Should I write "Day 1"?
There's every chance I do not know who you are and you do not know who I am. There's every chance you are in a better or worse mood than I am. There's every chance I'm typing all these words and throwing them into a virtual void.
Well, it's 4:15 am on a May morning, I’m in my third month of quarantine and I’ve been paying the dues for this domain for a year. Thought to myself, maybe lets give it a try. You see, insecurities start to surface specifically at night. I still haven’t googled why that happens but it is probably because nights grant us the silence we can’t always bear. You try to paint them with a show on Netflix, a set of wise answers on Quora, and a bit of mindless social media scrolling that you don’t truly require. And, even though the eeriness is calming, the riot that sets off in the brain is unexplainable. Insecurities love the dark.
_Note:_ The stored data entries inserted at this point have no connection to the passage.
/-- A read-modify-write of memory held once. -/
def State.rmwMem (s : State) (ks : List Key) (f : Nat → Option Nat) : Nat × State :=
  let old := natOfBytes (ks.map (memGet s.mem))
  match f old with
  | none => (old, s)
  | some n => (old, { s with mem := memPut s.mem (bytesAt ks (bytesOfNat ks.length n)) })
/-- A read-modify-write of memory held once that others need not see yet, unless it is a release: its write is posted before every other that
is still on its way there, so that none comes between what it read and what it writes (R308, R309). -/
def State.rmwPosted (s : State) (gid band lane port : Nat) (rel : Bool) (ks : List Key) (f : Nat → Option Nat) : Nat × State :=
  if rel then s.rmwMem ks f
  else
    let old := natOfBytes (ks.map (memGet s.mem))
    match f old with
    | none => (old, s)
    | some n =>
      let (id, s) := s.fresh
      (old, { s with posted := ⟨id, id, gid, band, lane, port, bytesAt ks (bytesOfNat ks.length n), [], false, false, true⟩ :: s.posted })
/-- One read-modify-write (R195, R309), with the old value it returns. In device memory it is performed at the home die:
the writes of that die to the bytes leave it, every write to the bytes that the issuer knows is applied there (for a release beyond
the die every write its die knows), and the new value is a write of the home die, which reaches the issuer's die as any other does. It
carries on the releases whose value it replaces (R303). A failed compare shows what it has read. Elsewhere what the thread sees of posted
writes goes before it, of a host those on its port (R194, R198), and so do the atomics there. What a plain atomic writes others need not see
yet (R308), but the atomics after it, which follow it in one order (R309). -/
def State.rmw (s : State) (die gid band lane : Nat) (rel : Option Scope) (space : Space) (ks : List Key) (f : Nat → Option Nat) :
    Nat × State :=
  match space with
  | .device =>
    let home := s.homeOfKey (ks.headD 0)
    let wide := (rel.map wideScope).getD false
    let s := if wide then s.stampDie die else s
    let touches (w : WriteRec) : Bool := ks.any fun k => (w.byte? k).isSome
    let mine (w : WriteRec) : Bool := w.gid == gid && w.band == band && w.lane == lane
    let s := (s.writes.filter fun w =>
      w.die == home && w.stamp.isNone && touches w && (w.applied.contains home || mine w || w.rmw)).foldl State.leave s
    let s := (s.writes.filter fun w =>
      if w.applied.contains die then wide || touches w else w.die == die && mine w && touches w).foldl (fun s w => s.forceApply home w.id) s
    let old := natOfBytes (ks.map (s.viewByte home))
    match f old with
    | none => (old, (s.writes.filter fun w => w.applied.contains home && touches w).foldl (fun s w => s.forceApply die w.id) s)
    | some n =>
      let from_ := ks.filterMap (s.viewWrite home)
      let atOnce := rel.isSome || engineLane ≤ lane
      let (id, s) := s.fresh
      let w : WriteRec := ⟨id, gid, band, lane, home, bytesAt ks (bytesOfNat ks.length n), none, if atOnce then [home] else [],
        s.relsOf id gid band lane die rel ++ from_.flatMap (·.rels), from_.any (·.sym),
        (from_.filter (·.sym)).flatMap (fun w => w.id :: w.hb), true⟩
      let s : State := { s with writes := s.writes ++ [w] }
      (old, if atOnce then s.stampOne w else s)
  | .host p => (s.landWanted fun q => q.port == p && (q.seenBy gid band lane || q.rmw && q.hits ks)).rmwPosted gid band lane p rel.isSome ks f
  | .scratch =>
    (s.landWanted fun q => q.port == scratchPort && q.hits ks && (q.seenBy gid band lane || q.rmw)).rmwPosted gid band lane scratchPort
      rel.isSome ks f
  | .peer =>
    (s.landWanted fun q => q.port == peerPort && q.hits ks && (q.seenBy gid band lane || q.rmw)).rmwPosted gid band lane peerPort rel.isSome ks f
  | .single => s.rmwMem ks f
There used to be a time when it was easier for me to express myself. I would just pour my heart out into notebooks. Virtual ones, of course. We live in 2020. Put it up online as a 2200 character worth of caption on Instagram, people would tell me they resonate with me and I’d write “Thank you, you’re so kind!” and bam! Problem solved. Aah, technology. Makes us do things we never thought we’d do. We hate it but we absolutely love it too. We get fed up of it but we also can never have enough. As, you can probably observe, my thoughts aren’t well articulated at the moment. I’m frequently caught wondering about things that may or may not matter, right before I sleep. Is this a sort of self-help lullaby? I am unsure. But, wouldn’t hurt to try.
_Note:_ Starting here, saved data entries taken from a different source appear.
/-- The read-modify-writes of the lanes of a split, in ascending order; each one's old value goes to its return (R195). The
booleans: no uncorrectable error was met, and some lane wrote. -/
def State.atomicAll (c : Slot) (die : Nat) (ty : Ty) (d : Opd) (rel : Option Scope) : List AtomicLane → State → Bool → State × Bool × Bool
  | [], s, w => (s, true, w)
  | l :: t, s, w =>
    match l.acc.res with
    | .ok space ks =>
      if s.ecc ks then (s.hardErr c die l.acc.lane ks l.acc.h 2, false, w)
      else
        let (old, s) := s.rmw die c.gid c.band l.acc.lane rel space ks l.f
        let (id, s) := s.fresh
        let r : LoadRec :=
          ⟨id, c.gid, c.band, l.acc.lane, d, ty, true, ks, extendTy ty old, true, space == .peer, c.pc, l.acc.h, c.active, none, [], s.cycle⟩
        let s := { s with loads := s.loads ++ [r] }.modThread c.gid c.band l.acc.lane fun t => t.pendOn d ty.is64 id
        State.atomicAll c die ty d rel t s (w || (l.f old).isSome)
    | _ => State.atomicAll c die ty d rel t s w
/-- Whether an ordering releases. -/
def ordRel (o : Ord) : Bool :=
  match o with
  | .rel | .ar => true
  | .none | .acq => false
/-- Whether every lane of an atomic has room for its pending acknowledgement (R299). -/
def State.atomicRoom (s : State) (c : Slot) (ls : List AtomicLane) : Bool :=
  ls.all fun l =>
    match l.acc.res with
    | .ok .device _ | .ok (.host _) _ | .ok .scratch _ | .ok .peer _ => s.ackRoom c.gid c.band 1 [l.acc.lane]
    | _ => true
/-- An atomic by the guarded lanes of a split (R195, R302, R304). -/
def atomicLanes (s : State) (c : Slot) (g : Group) (ty : Ty) (ord : Ord) (sc : Scope) (d : Opd) (ls : List AtomicLane) :
    State :=
  let as := ls.map (·.acc)
  s.checked c g.ctx as (
    if ls.isEmpty then s.advanceSplit c
    else if !s.atomicRoom c ls then s
    else
      let s := (as.foldl (fun s a => s.freezeLoads c.gid c.band a.lane) (s.cachePages g.core g.ctx c.gid c.band as)).freezeSplit c g.die (keysOf as)
      let s := if ordRel ord then s.release c.gid g.die sc (anyBeyond as) else s
      let r := State.atomicAll c g.die ty d (if ordRel ord then some sc else none) ls s false
      let s := if r.2.2 then r.1.storeIssued c.gid else r.1
      let s := if (ordAcq ord sc).isSome then s.acquire c.gid g.die else s
      if r.2.1 || s.gone c.gid then s.advanceSplit c else s)
/-- An atomic with a right, at the host's atomic operations where barred is false (R198). -/
def atomicOp (s : State) (h : Hdr) (ty : Ty) (sc : Scope) (ord : Ord) (d a b : Opd) (n : Nat) (barred : Bool)
    (f : Env → Nat → Nat) : Out :=
  withRegs s [(d, width ty.is64), (a, 2), (b, width ty.is64)] fun c g bd =>
    atomicLanes s c g ty ord sc d ((laneEnvs s c g bd (guarded h c bd)).map fun e =>
      ⟨e.handleAccess none a 0 n ⟨rtA, barred || n < 4, false⟩ true, fun old => some (f e old)⟩)
/-- An integer atomic: its operands as numbers of the type's width (R195). -/
def intAtomic (s : State) (h : Hdr) (ty : Ty) (sc : Scope) (ord : Ord) (d a b : Opd) (barred : Bool)
    (f : Int → Int → Int) : Out :=
  let t := ty.or .i32
  atomicOp s h ty sc ord d a b (tyBytes ty) barred fun e old =>
    intNarrow (tySigned t) false t.bits (f (readInt (tySigned t) t.bits old) (readInt (tySigned t) t.bits (e.read ty.is64 b).toNat))
/-- A bitwise atomic (R195). -/
def bitAtomic (s : State) (h : Hdr) (ty : Ty) (sc : Scope) (ord : Ord) (d a b : Opd) (barred : Bool)
    (f : Nat → Nat → Nat) : Out :=
  atomicOp s h ty sc ord d a b (tyBytes ty) barred fun e old => f old (e.read ty.is64 b).toNat
/-- AADD (R195). -/
def execAadd (h : Hdr) (ty : Ty) (sc : Scope) (ord : Ord) (d a b : Opd) (s : State) : Out :=
  intAtomic s h ty sc ord d a b false (· + ·)
/-- AMIN (R195). -/
def execAmin (h : Hdr) (ty : Ty) (sc : Scope) (ord : Ord) (d a b : Opd) (s : State) : Out :=
  intAtomic s h ty sc ord d a b true min
/-- AMAX (R195). -/
def execAmax (h : Hdr) (ty : Ty) (sc : Scope) (ord : Ord) (d a b : Opd) (s : State) : Out :=
  intAtomic s h ty sc ord d a b true max
/-- AAND (R195). -/
def execAand (h : Hdr) (ty : Ty) (sc : Scope) (ord : Ord) (d a b : Opd) (s : State) : Out :=
  bitAtomic s h ty sc ord d a b true (· &&& ·)
/-- AOR (R195). -/
def execAor (h : Hdr) (ty : Ty) (sc : Scope) (ord : Ord) (d a b : Opd) (s : State) : Out :=
  bitAtomic s h ty sc ord d a b true (· ||| ·)
/-- AXOR (R195). -/
def execAxor (h : Hdr) (ty : Ty) (sc : Scope) (ord : Ord) (d a b : Opd) (s : State) : Out :=
  bitAtomic s h ty sc ord d a b true (· ^^^ ·)
/-- AXCH (R195). -/
def execAxch (h : Hdr) (ty : Ty) (sc : Scope) (ord : Ord) (d a b : Opd) (s : State) : Out :=
  bitAtomic s h ty sc ord d a b false fun _ v => v
/-- ACAS (R196, R181): its read needs the right r as well; a failed compare writes nothing. -/
def execAcas (h : Hdr) (ty : Ty) (sc : Scope) (ar : Bool) (d a b c : Opd) (s : State) : Out :=
  let n := tyBytes ty
  let mine (e : Env) (o : Opd) : Nat := (e.read ty.is64 o).toNat % 2 ^ (8 * n)
  withRegs s [(d, width ty.is64), (a, 2), (b, width ty.is64), (c, width ty.is64)] fun sl g bd =>
    atomicLanes s sl g ty (if ar then .ar else .none) sc d ((laneEnvs s sl g bd (guarded h sl bd)).map fun e =>
      ⟨e.handleAccess none a 0 n ⟨rtR ||| rtA, false, false⟩ true, fun old => if old == mine e b then some (mine e c) else none⟩)
/-- AFADD (R195): RN, subnormals kept, the canonical NaN, no flags; two elements of 16 bits in one word. -/
def execAfadd (h : Hdr) (ty : Ty) (sc : Scope) (ord : Ord) (d a b : Opd) (s : State) : Out :=
  let t := ty.or .f32
  let f := fmtOf t
  if t == .f16 || t == .bf16 then
    atomicOp s h ty sc ord d a b 4 true fun e old =>
      let el (i : Nat) : Nat := (f.result .rn false (FV.sum .rn [f.read (elemOf 16 i old), e.half t false i b])).1
      el 0 + el 1 * 65536
  else
    atomicOp s h ty sc ord d a b (t.bits / 8) true fun e old =>
      (f.result .rn false (FV.sum .rn [f.read old, e.fval t false b])).1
I guess, what I’m trying to say is, all I knew was this one thing. One thing that kept me sane. One thing that kept me grounded, happy, and positive. It’s funny how I am 25 and know nothing else that makes me feel this way. My loved ones keep trying to tell me what would be good for me to do, what changes I can bring to my life now that we live in a world where corona exists too and what would be a good idea to pursue. They are beautifully supportive. But, I don’t know how to make anyone understand what travel meant to me. I don’t know the words to describe this emptiness I feel. I’m in no way, trying to be ungrateful to my very privileged life. I’ve never finished anything in my life, maybe except for my years school and college. And, travel had no beginning or end. It was just what it was. People, places, food, their little traditions, their vast mountains, a distant wild animal, friendships. It was a state of flow. No, It wasn’t like a river’s flow. It was more like, me, in my body, flowing almost spiritually.
I’m coming to terms with the fact that I can’t travel for a while, ad I want to use this time to find something else that gives me half the solace it gave to me. Maybe, let’s not use the word “finding”..maybe I’ll just try and manifest it, try to find joys in little things. Can you imagine I get nervous laughing in front of my parents, so I frown instead, and then a really ugly crack appears out of nowhere in between my eyebrows, on my forehead? It apparently makes me think I look angry but I honestly look like a swollen potato. It just makes me really glad that it’s symmetrical though. Also, did you know, the word “just” has so many random meanings? You can use it to amplify any short sentence. English is weird. However, we were talking about little joys. So, today, I’m proposing to myself to write these conclusion-less blog posts about my thoughts and erratic gibberish to make some sense in a world that doesn’t make sense to me right now. I want to learn how to start things and complete them, use those hula hoops lying in the corner of my bedroom, burn my fingers and shriek a little more in the kitchen. I definitely don’t want to work out when I don’t feel like and I pretty much want to smile more. I guess, whoever has reached the end of this blog, bravo! You’re a good finisher. Hah.